PROBLEM STATEMENT:
A verbatim copy of the line containing "flags := flagDec" and all lines after it, up to and including the final line of the records, is the only acceptable output.

[Saved data entries]
-- ==== Sys2Proof/Machine/Ops.lean ====
section
/-! DEFINITION. Named operations over the state: association lists, bytes, memory, threads and their flags, the effect of a
word on a lane, taking a trap (R258-R261) and returning from it (R260, R340). -/
/-- The group of a thread. -/
def Sys2Proof.ThreadId.group (t : Sys2Proof.ThreadId) : Sys2Proof.GroupId := ⟨t.wg, t.gid⟩

namespace Sys2Proof.Machine

-- Association lists

def mget {κ ν : Type} [DecidableEq κ] : Map κ ν → κ → Option ν
  | [], _ => none
  | (k, v) :: m, x => if k = x then some v else mget m x

/-- Replaces the entry of a key, or adds it at the end. -/
def mput {κ ν : Type} [DecidableEq κ] : Map κ ν → κ → ν → Map κ ν
  | [], x, w => [(x, w)]
  | (k, v) :: m, x, w => if k = x then (k, w) :: m else (k, v) :: mput m x w

def mdel {κ ν : Type} [DecidableEq κ] (m : Map κ ν) (x : κ) : Map κ ν := m.filter (fun e => !decide (e.1 = x))

/-- Applies `f` to the value of a key that has one. -/
def mupd {κ ν : Type} [DecidableEq κ] : Map κ ν → κ → (ν → ν) → Map κ ν
  | [], _, _ => []
  | (k, v) :: m, x, f => if k = x then (k, f v) :: m else (k, v) :: mupd m x f

/-- Applies `f` at a position of a list. -/
def lmod {α : Type} : List α → Nat → (α → α) → List α
  | [], _, _ => []
  | a :: as, 0, f => f a :: as
  | a :: as, n + 1, f => a :: lmod as n f

/-- Folds a state over a list, first element first. -/
def each {α σ : Type} (s : σ) (xs : List α) (f : σ → α → σ) : σ := xs.foldl f s

-- Bytes (R117: little-endian)

/-- The low n bytes of a number, lowest first. -/
def leBytes : Nat → Nat → List Byte
  | 0, _ => []
  | n + 1, v => BitVec.ofNat 8 v :: leBytes n (v / 256)

/-- The number whose bytes, lowest first, are given. -/
def leNat : List Byte → Nat
  | [] => 0
  | b :: bs => b.toNat + 256 * leNat bs

/-- Field of n bytes at an offset of a record, little-endian. -/
def fld (bs : List Byte) (off n : Nat) : Nat := leNat ((bs.drop off).take n)

/-- Overwrites bytes of a record from an offset. -/
def putFld (bs : List Byte) (off : Nat) (v : List Byte) : List Byte := bs.take off ++ v ++ bs.drop (off + v.length)

def allZero (bs : List Byte) : Bool := bs.all (· == 0)

/-- Two's complement value of the low n bits. -/
def sgn (n v : Nat) : Int := if v % 2 ^ n < 2 ^ (n - 1) then (v % 2 ^ n : Nat) else (v % 2 ^ n : Nat) - (2 ^ n : Nat)

/-- The low n bits of an integer, as a number. -/
def wrap (n : Nat) (x : Int) : Nat := (x % ((2 ^ n : Nat) : Int)).toNat

/-- Bits 63:60 of an address are zero (R59, R76). -/
def hi4zero (a : DWord) : Bool := a.toNat < 2 ^ 60

-- Memory in canonical form: addresses rising, no zero byte listed; an unlisted address reads zero (R308; log 2)

def Mem.wf : Mem → Bool
  | [] => true
  | (_, b) :: [] => b != 0
  | (a, b) :: (a', b') :: m => b != 0 && decide (a < a') && Mem.wf ((a', b') :: m)

def Mem.rd : Mem → Nat → Byte
  | [], _ => 0
  | (a, b) :: m, x => if a = x then b else Mem.rd m x

def Mem.wr : Mem → Nat → Byte → Mem
  | [], x, v => if v = 0 then [] else [(x, v)]
  | (a, b) :: m, x, v =>
    if x < a then (if v = 0 then (a, b) :: m else (x, v) :: (a, b) :: m)
    else if a = x then (if v = 0 then m else (a, v) :: m)
    else (a, b) :: Mem.wr m x v

def Mem.rdN (m : Mem) (a n : Nat) : List Byte := (List.range n).map (fun i => Mem.rd m (a + i))

def Mem.wrN : Mem → Nat → List Byte → Mem
  | m, _, [] => m
  | m, a, b :: bs => Mem.wrN (Mem.wr m a b) (a + 1) bs

/-- The n bytes from an address on, in one pass over a list whose addresses rise and start at or above it. -/
def Mem.dump : Nat → Nat → Mem → List Byte
  | 0, _, _ => []
  | n + 1, a, [] => 0 :: Mem.dump n (a + 1) []
  | n + 1, a, (k, b) :: m => if k = a then b :: Mem.dump n (a + 1) m else 0 :: Mem.dump n (a + 1) ((k, b) :: m)

/-- The canonical form of bytes from an address on. -/
def Mem.ofBytes (a : Nat) (bs : List Byte) : Mem := (bs.zipIdx.filter (fun p => p.1 != 0)).map (fun p => (a + p.2, p.1))

-- Parts of the state

def State.thr (s : State) (t : ThreadId) : Option Thread := mget s.threads t
def State.grp (s : State) (g : GroupId) : Option Group := mget s.groups g
def State.wg (s : State) (w : Nat) : Option Workgroup := mget s.wgs w
def State.disp (s : State) (d : Nat) : Option Dispatch := mget s.disps d
def State.core (s : State) (c : Nat) : Core := (mget s.cores c).getD Core.reset
def State.die (s : State) (d : Nat) : Die := s.dies.getD d Die.reset
def State.queue (s : State) (q : Nat) : Option Queue := mget s.queues q
def State.slot (s : State) (n : Nat) : Slot := s.slots.getD n Slot.reset

def State.updThr (s : State) (t : ThreadId) (f : Thread → Thread) : State := { s with threads := mupd s.threads t f }
def State.updGrp (s : State) (g : GroupId) (f : Group → Group) : State := { s with groups := mupd s.groups g f }
def State.updWg (s : State) (w : Nat) (f : Workgroup → Workgroup) : State := { s with wgs := mupd s.wgs w f }
def State.updDisp (s : State) (d : Nat) (f : Dispatch → Dispatch) : State := { s with disps := mupd s.disps d f }
def State.updCore (s : State) (c : Nat) (f : Core → Core) : State := { s with cores := mput s.cores c (f (s.core c)) }
def State.updDie (s : State) (d : Nat) (f : Die → Die) : State := { s with dies := lmod s.dies d f }
def State.updQueue (s : State) (q : Nat) (f : Queue → Queue) : State := { s with queues := mupd s.queues q f }
def State.updSlot (s : State) (n : Nat) (f : Slot → Slot) : State := { s with slots := lmod s.slots n f }

/-- Advances the counter of draws and identifiers. -/
def State.bump (s : State) : State := { s with fresh := s.fresh + 1 }

/-- Core of a workgroup, numbered 32 x die + core. -/
def Workgroup.coreIx (w : Workgroup) : Nat := 32 * w.die + w.core

def State.wgOf (s : State) (t : ThreadId) : Option Workgroup := s.wg t.wg
def State.dispOf (s : State) (w : Nat) : Option Dispatch := (s.wg w).bind (fun wg => s.disp wg.disp)
def State.coreOf (s : State) (t : ThreadId) : Nat := ((s.wg t.wg).map Workgroup.coreIx).getD 0

/-- Registers per thread of a workgroup's dispatch (R13). -/
def State.nregOf (s : State) (w : Nat) : Nat := ((s.dispOf w).map (fun d => d.lr.nreg)).getD 0

/-- Translation context of a workgroup (R15). -/
def State.ctxOf (s : State) (w : Nat) : Nat := ((s.dispOf w).map (fun d => d.ctx)).getD 0

/-- Threads of a group in index order. -/
def State.groupThreads (s : State) (g : GroupId) : List ThreadId :=
  (s.threads.map Prod.fst).filter (fun t => decide (t.group = g))

/-- Threads of a group that have not exited. -/
def State.liveThreads (s : State) (g : GroupId) : List ThreadId :=
  (s.groupThreads g).filter (fun t => ((s.thr t).map (fun x => !x.exited)).getD false)

/-- Groups of a workgroup in %gid order. -/
def State.wgGroups (s : State) (w : Nat) : List GroupId :=
  (List.range (((s.wg w).map Workgroup.ngrp).getD 0)).map (fun g => ⟨w, g⟩)

/-- Lane of a thread within its quarter: group offset + index (R12). -/
def State.laneOf (s : State) (t : ThreadId) : Nat := ((s.grp t.group).map Group.off).getD 0 + t.ix

/-- Insertion of a thread into a list in ascending lane order. -/
def State.insertLane (s : State) (t : ThreadId) : List ThreadId → List ThreadId
  | [] => [t]
  | u :: us => if s.laneOf t < s.laneOf u then t :: u :: us else u :: State.insertLane s t us

def State.sortLanes (s : State) (ts : List ThreadId) : List ThreadId :=
  ts.foldl (fun acc t => State.insertLane s t acc) []

/-- The groups with threads in a list, in order of their first thread. -/
def groupsOf (ts : List ThreadId) : List GroupId := (ts.map ThreadId.group).eraseDups

-- Completion flags (R270)

def flagGet (f : BitVec 72) (k : Nat) : Nat := (f.toNat / 2 ^ (6 * k)) % 64
def flagSet (f : BitVec 72) (k v : Nat) : BitVec 72 :=
  (f &&& ~~~(BitVec.ofNat 72 63 <<< (6 * k))) ||| (BitVec.ofNat 72 (v % 64) <<< (6 * k))
def flagInc (f : BitVec 72) (k : Nat) : BitVec 72 := flagSet f k (flagGet f k + 1)
def flagDec (f : BitVec 72) (k : Nat) : BitVec 72 := flagSet f k (flagGet f k - 1)

/-- Counts one more on a flag; `none` counts on no flag. -/
def Thread.count (x : Thread) : Option Nat → Thread
  | none => x
  | some k => { x with flags := flagInc x.flags k }

def Thread.uncount (x : Thread) : Option Nat → Thread
  | none => x
  | some k => { x with flags := flagDec x.flags k }

/-- SETA or SETB of the thread's clause; 15 is no flag (R264). -/
def Thread.seta (x : Thread) : Option Nat := x.clause.bind (fun c => if c.seta < 12 then some c.seta else none)
def Thread.setb (x : Thread) : Option Nat := x.clause.bind (fun c => if c.setb < 12 then some c.setb else none)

YOUR SOLUTION:
  | some k => { x with flags := flagDec x.flags k }

/-- SETA or SETB of the thread's clause; 15 is no flag (R264). -/
def Thread.seta (x : Thread) : Option Nat := x.clause.bind (fun c => if c.seta < 12 then some c.seta else none)
def Thread.setb (x : Thread) : Option Nat := x.clause.bind (fun c => if c.setb < 12 then some c.setb else none)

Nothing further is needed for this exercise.